──────── Source information ────────

-- ==== Sys2Proof/Machine/Step.lean ====
section
/-! DEFINITION. One step of the machine: the HOST's next turn if it has one, else the CORE's. -/

namespace Sys2Proof.Machine

open Host (Outcome)

/-- `C_EXEC` (20_memory.md R57, 30_encoding.md R79): the latched word is decoded and its command
executed; a word that matches no row raises `F_ILLEGAL` and changes no other state (R77). -/
def commandStep (s : State) : Outcome State Fault Refusal :=
  match decode s.cmdreg with
  | .ok i => exec i s
  | .error _ => .next (s.faultEntry .illegal)

/-- The CORE's turn: `C_EXEC` is enabled when `BUSY = 1` (R57). An idle block does nothing
(DESIGN CHOICE, log 9, safe). -/
def coreTurn (s : State) : Outcome State Fault Refusal :=
  if s.status.busy then commandStep s else .next s

/-- One step: one turn of the schedule (20_memory.md R59; log 8). -/
def step (s : State) : Outcome State Fault Refusal :=
  match s.turns with
  | .act a :: rest => .next (hostAct { s with turns := rest } a)
  | .core :: rest => coreTurn { s with turns := rest }
  | [] => coreTurn s

/-- The command word `w` latched as by `H_ISSUE`, so that the next step runs it: if the HOST has turns
pending, the CORE is let go before them. Bits above `nbits` are 0. Log 10. -/
def State.withFetchWord (s : State) (nbits w : Nat) : State :=
  { s.latch (BitVec.ofNat 64 (w % 2 ^ nbits)) with
    turns :=
      match s.turns with
      | [] => []
      | t :: ts => .core :: t :: ts }

end Sys2Proof.Machine
end

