-- ==== Sys2Proof/Tests/Slice0.lean ====
section
/-! SUPPORT. Own tests: the smoke test of WellFormed, one word of every command as the spec writes it
(30_encoding.md R82, 95_test_vectors.md), a step of each family with the result 95_test_vectors.md gives,
and for every statement with hypotheses a witness that meets them. -/

namespace Sys2Proof.Tests

set_option Elab.async false

open Sys2Proof.Machine
open Host (Outcome)

/-! ### WellFormed -/

theorem test_wellFormed_refuses_shro : (Instr.shro 1 1 0 3).wellFormed = false := by decide
theorem test_wellFormed_refuses_shripo : (Instr.shripo 0 0 2).wellFormed = false := by decide
theorem test_wellFormed_refuses_divqr : (Instr.divqr 2 2 0 1).wellFormed = false := by decide
theorem test_wellFormed_admits_overlap : (Instr.divqr 0 1 0 1).wellFormed = true := by decide

/-! ### Decoding: words as the spec writes them -/

theorem test_decode_ldi : decode 0x0100000000003039 = .ok (.ldi 0 12345) := by decide +kernel
theorem test_decode_ldb : decode 0x0200000000000000 = .ok (.ldb 0) := by decide +kernel
theorem test_decode_lds : decode 0x0300001000000000 = .ok (.lds 0 16) := by decide +kernel
theorem test_decode_sts : decode 0x0402001000000000 = .ok (.sts 2 16) := by decide +kernel
theorem test_decode_add : decode 0x1031200000000000 = .ok (.add 3 1 2) := by decide +kernel
theorem test_decode_addip : decode 0x1100100000000000 = .ok (.addip 0 1) := by decide +kernel
theorem test_decode_sub : decode 0x1220100000000000 = .ok (.sub 2 0 1) := by decide +kernel
theorem test_decode_subip : decode 0x1300100000000000 = .ok (.subip 0 1) := by decide +kernel
theorem test_decode_mul : decode 0x1432000000000000 = .ok (.mul 3 2 0) := by decide +kernel
theorem test_decode_mulip : decode 0x1500100000000000 = .ok (.mulip 0 1) := by decide +kernel
theorem test_decode_sqr : decode 0x1610000000000000 = .ok (.sqr 1 0) := by decide +kernel
theorem test_decode_neg : decode 0x1710000000000000 = .ok (.neg 1 0) := by decide +kernel
theorem test_decode_mov : decode 0x1850000000000000 = .ok (.mov 5 0) := by decide +kernel
theorem test_decode_shl : decode 0x19100000000003E8 = .ok (.shl 1 0 1000) := by decide +kernel
theorem test_decode_shlip : decode 0x1A00000000000003 = .ok (.shlip 0 3) := by decide +kernel
theorem test_decode_shr : decode 0x1B1000000000001E = .ok (.shr 1 0 30) := by decide +kernel
theorem test_decode_shro : decode 0x1B44050100000001 = .ok (.shro 4 5 4 1) := by decide +kernel
theorem test_decode_shrip : decode 0x1C00000000000003 = .ok (.shrip 0 3) := by decide +kernel
theorem test_decode_shripo : decode 0x1C00010100000002 = .ok (.shripo 0 1 2) := by decide +kernel
theorem test_decode_divq : decode 0x2020100100000000 = .ok (.divq 2 0 1) := by decide +kernel
theorem test_decode_divr : decode 0x2010100200000000 = .ok (.divr 1 0 1) := by decide +kernel
theorem test_decode_divqr : decode 0x2020130300000000 = .ok (.divqr 2 3 0 1) := by decide +kernel
theorem test_decode_modinv : decode 0x2120100000000000 = .ok (.modinv 2 0 1) := by decide +kernel
theorem test_decode_csel : decode 0x3000000000000001 = .ok (.csel 1) := by decide +kernel
theorem test_decode_cset : decode 0x3100100000000000 = .ok (.cset 0 1 0) := by decide +kernel
theorem test_decode_pmk : decode 0x3220100000000000 = .ok (.pmk 2 0 1) := by decide +kernel
theorem test_decode_pgx : decode 0x3320000000000000 = .ok (.pgx 2 0) := by decide +kernel
theorem test_decode_pgy : decode 0x3430000000000000 = .ok (.pgy 3 0) := by decide +kernel
theorem test_decode_pmov : decode 0x3510000000000000 = .ok (.pmov 1 0) := by decide +kernel
theorem test_decode_peq : decode 0x3600200000000000 = .ok (.peq 0 2) := by decide +kernel
theorem test_decode_psts : decode 0x3701000000000000 = .ok (.psts 1) := by decide +kernel
theorem test_decode_pldg : decode 0x3810000000000000 = .ok (.pldg 1) := by decide +kernel
theorem test_decode_padd : decode 0x3931200000000000 = .ok (.padd 3 1 2) := by decide +kernel
theorem test_decode_pdbl : decode 0x3A21000000000000 = .ok (.pdbl 2 1) := by decide +kernel
theorem test_decode_pmul : decode 0x3B54000000000000 = .ok (.pmul 5 4 0) := by decide +kernel

theorem test_decode_reserved_opcode : decode 0x0500000000000000 = .error (.reservedOpcode 5) := by decide +kernel
theorem test_decode_reserved_mode : decode 0x2020100400000000 = .error (.reservedMode 0x20 4) := by decide +kernel
theorem test_decode_nonzero_field : decode 0x1031210000000000 = .error (.nonzeroField 0x10) := by decide +kernel
theorem test_table_word : decodeTableWord 64 0x1031200000000000 = some (.add 3 1 2) := by decide +kernel
theorem test_table_is_encoder :
    (opcodeTable.map fun r => decodeTableWord 64 r.pattern.toNat).all (·.isSome) = true := by decide +kernel

theorem test_assemble : assemble "SHRO R4, R5, R4, #1 ; note" = some (.shro 4 5 4 1) := by decide +kernel
theorem test_assemble_negative : assemble "LDI R1, #-1" = some (.ldi 1 0xFFFFFFFF) := by decide +kernel
theorem test_assemble_pseudo : assemble "MOD R3, R3, R1" = some (.divr 3 3 1) := by decide +kernel
theorem test_assemble_refuses : assemble "LDI R16, #0" = none := by decide +kernel
theorem test_asm_text : (Instr.asm (.divqr 2 3 0 1)) = "DIVQR R2, R3, R0, R1" := by decide +kernel

/-! ### Small states -/

/-- Whether an outcome is a next state with a property. -/
def nextHas (o : Outcome State Fault Refusal) (p : State → Bool) : Bool :=
  match o with
  | .next t => p t
  | .fault _ | .refused _ => false

/-- The Integer with a value. -/
abbrev int (z : Int) : Integer := Integer.ofInt z

/-- A Point with the given coordinates. -/
abbrev pt (x y : Int) : Point := { x := int x, y := int y }

/-- An instance with room for ten limbs and a short buffer. -/
def small : Config := { maxLimbs := some 10, iobufSize := some 16 }

/-- An instance with two limbs a register and four bytes of buffer. -/
def tiny : Config := { maxLimbs := some 2, iobufSize := some 4 }

/-- `R0`, `R1`, `R2` with the given values, everything else as after reset. -/
def withInts (c : Config) (x y z : Int) : State :=
  (((State.resetWith c).setR 0 (int x)).setR 1 (int y)).setR 2 (int z)

/-- The buffer holding a string. -/
def withBuffer (c : Config) (text : List Byte) : State :=
  ((State.resetWith c).setBytes 0 text).setLength (BitVec.ofNat 32 text.length)

/-- The context of 46_curve.md R203: `p = 17`, `n = 9`, `G = (1, 5)`. -/
def curve17 : CurveContext := { p := int 17, n := int 9, g := pt 1 5 }

/-- A context whose modulus is zero. -/
def zeroModulus : CurveContext := { curve17 with p := int 0 }

/-- A context whose `n` is below the order of its Points, so that `k = n` has a result. -/
def order3 : CurveContext := { curve17 with n := int 3 }

/-- A context whose modulus is 1. -/
def modulusOne : CurveContext := { curve17 with p := int 1 }

/-- `P0`, `P1`, `R0` as given, on a context. -/
def withPoints (k : CurveContext) (X Y : Point) (z : Int) : State :=
  (((((State.resetWith small).setP 0 X).setP 1 Y).setR 0 (int z)).setCurve k)

/-- A busy state with a word latched. -/
def latched (w : BitVec 64) : State := (withInts small 7 (-2) 0).latch w

/-- A state with a schedule. -/
def scheduled (s : State) (ts : List HostTurn) : State := { s with turns := ts }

────────

→ Instructions to follow
Scan the entries above, and wherever a line holds the string "ofNat", copy it.

→ The completed task
  { s.latch (BitVec.ofNat 64 (w % 2 ^ nbits)) with
  ((State.resetWith c).setBytes 0 text).setLength (BitVec.ofNat 32 text.length)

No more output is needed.